Claim 1: According to a Google Scholar article I found, http://molpharm.aspetjournals.org/content/58/1/82.full

"In this article, we show that Coomassie Brilliant Blue G selectively inhibits P2X7 receptors with nanomolar affinity."

So there appears to be at least one study showing the first claim to be true.

Claim 2: From the same paper at http://molpharm.aspetjournals.org/content/58/1/82.full

"P2X receptors are ATP-gated ion channels that are present in both excitable and nonexcitable cells. Their activation by extracellular ATP opens a cation-selective channel that also allows significant calcium influx. P2X receptors mediate fast excitatory transmission at sympathetic neuromuscular synapses as well as at some neuroneuronal synapses in the spinal cord and brain. There is also good evidence to suggest that they may be involved in other physiological and pathophysiological functions including pain perception, endocrine and exocrine gland secretions, and release of interleukin-1β from immune cells"
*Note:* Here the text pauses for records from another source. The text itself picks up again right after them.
/-- FRAME. Loading, binding, starting, aborting and fencing leave the ownership of the band groups alone: it is GLB_PART_MAP's.
SPDM requests, the events of fabric time, the accesses of BAR4, and what the management controller and the board ask leave
the partitions, the islands, tier memory and the channels alone, and of the rest all but what each of these groups is for.
The model's choices in it: log entry 7. -/
def Obligations.CommandsLeaveTheRestAlone : Prop :=
  (∀ (h : CmdHdr) (s : State),
    (∀ (part loc addr size : Nat) (img : Maquette) (t : State),
      exec (.loadMaquette h part loc addr size img) s = .next t → t.partMap = s.partMap) ∧
    (∀ (part loc : Nat) (e : Bool) (tb : List (Nat × Nat)) (rep : BindReport) (t : State),
      exec (.bind h part loc e tb rep) s = .next t → t.partMap = s.partMap) ∧
    (∀ (part : Nat) (seed : W64) (a : Nat) (t : State), exec (.start h part seed a) s = .next t → t.partMap = s.partMap) ∧
    (∀ (part : Nat) (t : State), exec (.abort h part) s = .next t → t.partMap = s.partMap) ∧
    (∀ (cell : Nat) (t : State), exec (.fenceCell h cell) s = .next t → t.partMap = s.partMap) ∧
    (∀ (cell : Nat) (ok : Bool) (t : State), exec (.unfenceCell h cell ok) s = .next t → t.partMap = s.partMap)) ∧
  (∀ (c : Instr) (s t : State), exec c s = .next t →
    (spdmEvent c = true → WorkKept s t ∧ t.clk = s.clk ∧ t.links = s.links ∧ t.lasers = s.lasers ∧ t.rings = s.rings ∧
      t.mbox = s.mbox ∧ t.ident = s.ident ∧ t.pwr.st = s.pwr.st ∧ t.flash.image = s.flash.image) ∧
    (timeEvent c = true → WorkKept s t ∧ t.clk.mcc = s.clk.mcc ∧ t.clk.run = s.clk.run ∧ t.lasers = s.lasers ∧ t.rings = s.rings ∧
      t.mbox = s.mbox ∧ t.sec = s.sec ∧ t.flash = s.flash ∧ t.pwr = s.pwr) ∧
    (bar4Event c = true → WorkKept s t ∧ t.clk = s.clk ∧ t.links = s.links ∧ t.lasers = s.lasers ∧ t.sec = s.sec ∧
      t.flash = s.flash ∧ t.pwr = s.pwr ∧ t.mgmt = s.mgmt) ∧
    (boardEvent c = true → WorkKept s t ∧ t.clk = s.clk ∧ t.links = s.links ∧ t.lasers = s.lasers ∧ t.rings = s.rings ∧
      t.mbox = s.mbox ∧ t.sec = s.sec ∧ t.flash = s.flash ∧ t.pwr = s.pwr))

/-- START and the steps that lead to JCC 0: the command waits for the drains; it is accepted with JCC 0 at a multiple of
4,096 cycles, and the Armature cores leave reset 8,192 cycles before; at JCC 0 the partition is RUNNING, and held unless its ports
were all found covered at that count.
The model's choices in it: log entries 6, 7 and 32. -/
def Obligations.StartRunsAPartition : Prop :=
  ∀ (s : State),
    (∀ (h : CmdHdr) (part : Nat) (seed : W64) (a : Nat), part < 4 → a % 4096 = 0 → a < 2 ^ 48 →
      Accepted h { op := 0x12, fields := [(8, 1, part), (16, 8, seed.toNat), (24, 6, a)], claims := [.part part], modFatal := true } s →
      ((getPart s part).st = .bound ∨ (getPart s part).st = .done) →
      (boundBands s part).any (fun b => (getBand s b).lost) = false →
      ∃ t, exec (.start h part seed a) s = .next t ∧ (getPart t part).startDrains = true ∧ (getPart t part).reqSeed = seed ∧
        (getPart t part).reqAt = a ∧ Waiting (slotOf h 0x12 s) (.start part) t) ∧
    (∀ (p : Fin 4) (m : Maquette) (x : List (Nat × Nat) × State), (getPart s p).startDrains = true → anyDraining s p = false →
      s.clk.run = .running → s.log.modFatal = false → (getPart s p).maq = some m → (getPart s p).reqAt = 0 →
      allocContexts p m.contexts (getPart s p).ctxMap s = some x →
      ∃ t, exec (.startAccepted p) s = .next t ∧ (getPart t p).startDrains = false ∧
        (getPart t p).startAt = some (roundUp (s.clk.mcc + 12288) 4096) ∧
        (getPart t p).armAt = some (roundUp (s.clk.mcc + 12288) 4096 - 8192) ∧
        (getPart t p).jobSeed = (getPart x.2 p).reqSeed ∧ (getPart t p).ctxMap = x.1) ∧
    (∀ (p : Fin 4), (getPart s p).startDrains = true → anyDraining s p = true →
      ∃ t, exec (.startDrainTimeout p) s = .next t ∧ (getPart t p).startDrains = false ∧ (getPart t p).startAt = none ∧
        ∀ x ∈ s.flights, x.kind = .start p → Replied (refOf x) .notDrained 0 s t) ∧
    (∀ (t' : Nat) (p : Fin 4) (a : Nat), (getPart (advanceTo t' s) p).armAt = some a → a ≤ (advanceTo t' s).clk.mcc →
      (advanceTo t' s).clk.run = .running →
      ∃ t, exec (.armatureLeaveReset t' p) s = .next t ∧ (getPart t p).armAt = none ∧ (getPart t p).flags = [] ∧
        (getPart t p).updates = []) ∧
    (∀ (t' : Nat) (p : Fin 4) (a : Nat) (u : State), (getPart (advanceTo t' s) p).startAt = some a →
      toBoundary 4096 a (advanceTo t' s) = some u → u.log.modFatal = false →
      ∃ t, exec (.startCountReached t' p) s = .next t ∧ u.clk.mcc % 4096 = 0 ∧ t.clk.mcc = u.clk.mcc ∧
        (getPart t p).st = .running ∧ (getPart t p).jcc = 0 ∧
        (getPart t p).held = !windowCovered (getPart (advanceTo t' s) p) u.clk.mcc ∧
        (getPart t p).faultCast = false ∧ (getPart t p).startAt = none ∧
        ∀ x ∈ s.flights, x.kind = .start p → Replied (refOf x) .ok (u.clk.mcc % 2 ^ 48) s t)

/-- HOLD, RESUME and their boundaries: HOLD waits for the next hold boundary, at which the partition is PAUSED and the
command ends with the JCC of the boundary; RESUME likewise brings it back to RUNNING.
The model's choices in it: log entries 6, 7 and 32. -/
def Obligations.HoldAndResume : Prop :=
  ∀ (s : State),
    (∀ (h : CmdHdr) (part : Nat), part < 4 → Accepted h { op := 0x13, fields := [(8, 1, part)] } s → (getPart s part).st = .running →
      ∃ t, exec (.hold h part) s = .next t ∧
        (getPart t part).pauseAt = some ((getPart s part).pauseAt.getD (nextBoundary s)) ∧
        (getPart t part).st = .running ∧ Waiting (slotOf h 0x13 s) (.hold part) t) ∧
    (∀ (t' : Nat) (p : Fin 4) (a : Nat) (u : State), (getPart (advanceTo t' s) p).pauseAt = some a →
      (getPart (advanceTo t' s) p).st = .running → toBoundary 64 a (advanceTo t' s) = some u →
      ∃ t, exec (.pauseAtBoundary t' p) s = .next t ∧ u.clk.mcc % 64 = 0 ∧ t.clk.mcc = u.clk.mcc ∧
        (getPart t p).st = .paused ∧ (getPart t p).pauseAt = none ∧ (getPart t p).jcc = (getPart u p).jcc ∧
        ∀ x ∈ s.flights, x.kind = .hold p → Replied (refOf x) .ok (getPart u p).jcc s t) ∧
    (∀ (h : CmdHdr) (part : Nat), part < 4 → Accepted h { op := 0x14, fields := [(8, 1, part)], claims := [.part part], modFatal := true } s →
      ((getPart s part).st = .paused ∨ ((getPart s part).st = .cast ∧ (getPart s part).faultCast = false)) →
      ∃ t, exec (.resume h part) s = .next t ∧ (getPart t part).resumeAt = some (nextBoundary s) ∧
        (getPart t part).st = (getPart s part).st ∧ Waiting (slotOf h 0x14 s) (.resume part) t) ∧
    (∀ (t' : Nat) (p : Fin 4) (a : Nat) (u : State), (getPart (advanceTo t' s) p).resumeAt = some a →
      toBoundary 64 a (advanceTo t' s) = some u →
      ((getPart (advanceTo t' s) p).st = .paused ∨ (getPart (advanceTo t' s) p).st = .cast) →
      (getPart (advanceTo t' s) p).pendFatal = none → u.log.modFatal = false →
      ∃ t, exec (.resumeAtBoundary t' p) s = .next t ∧ u.clk.mcc % 64 = 0 ∧ t.clk.mcc = u.clk.mcc ∧ (getPart t p).st = .running ∧ (getPart t p).resumeAt = none ∧
        (getPart t p).cut = none ∧ (getPart t p).jcc = (getPart (advanceTo t' s) p).jcc ∧
        ∀ x ∈ s.flights, x.kind = .resume p → Replied (refOf x) .ok (getPart (advanceTo t' s) p).jcc s t)

/-- CAST and its boundary: a cast at the next boundary, or at the first boundary at which GTC has reached AT_GTC; there the
partition is CAST, a cut is kept, and FAULT_CAST tells whether an error caused it.
The model's choices in it: log entries 7, 17, 18, 19 and 32. -/
def Obligations.CastTakesACut : Prop :=
  ∀ (s : State),
    (∀ (h : CmdHdr) (part a : Nat), part < 4 → Accepted h { op := 0x15, fields := [(8, 1, part), (16, 8, a)], fabric := true } s → bitOf h.flags 1 = false →
      ((getPart s part).st = .running ∨ (getPart s part).st = .paused) → a ≤ s.clk.gtc →
      ∃ t c, exec (.cast h part a) s = .next t ∧ (getPart t part).pendCast = some c ∧ (∃ b, c.at_ = some b ∧ b ≤ nextBoundary s) ∧
        Waiting (slotOf h 0x15 s) (.cast part) t) ∧
    (∀ (h : CmdHdr) (part a : Nat), part < 4 → Accepted h { op := 0x15, fields := [(8, 1, part), (16, 8, a)], fabric := true } s →
      ((getPart s part).st = .running ∨ (getPart s part).st = .paused) → s.clk.gtc + 10000 ≤ a → aligned s = true →
      ∃ t g c, exec (.cast h part a) s = .next t ∧ (getPart t part).castGtc = some (g, c) ∧ g ≤ a ∧
        Waiting (slotOf h 0x15 s) (.cast part) t) ∧
    (∀ (t' : Nat) (p : Fin 4) (c : PendCast), (advanceTo t' s).clk.mcc % 64 = 0 →
      ((getPart (advanceTo t' s) p).st = .running ∨ (getPart (advanceTo t' s) p).st = .paused) →
      (advanceTo t' s).clk.run = .running → castDue (advanceTo t' s) (getPart (advanceTo t' s) p) = some c →
      (getPart (advanceTo t' s) p).pendFatal = none →
      ∃ t, exec (.castAtBoundary t' p) s = .next t ∧ (getPart t p).st = .cast ∧ (getPart t p).faultCast = c.fault ∧
        (getPart t p).cut.isSome = true ∧ (getPart t p).pendCast = none ∧
        (getPart t p).jcc = (getPart (advanceTo t' s) p).jcc)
This shows that P2X receptors do act with ATP to perform actions in nerve cells.

Later in the article, it is mentioned that

"P2X7 receptors are functionally different from other P2X receptors, because their activation leads to the formation of a large pore that allows passage of molecules up to 900 Da and subsequently rapid cell death"

This raises another question of "does such activation regularly kill the cell with the P2X7 receptor?" It can kill, but does it? This, I could not answer. I will look for more information when I go home.

It's also interesting to note that, per http://www.ncbi.nlm.nih.gov/pubmed/22963440,

"P2X7R-deficient mice display a marked attenuation of inflammatory responses, including models of neuropathic and chronic inflammatory pain" So it's not all positive when one inhibits P2X7.

So it would appear that yes, BBG inhibits the activation of P2X7 receptors, and that yes P2X7 receptors are responsible for the quick death of cells.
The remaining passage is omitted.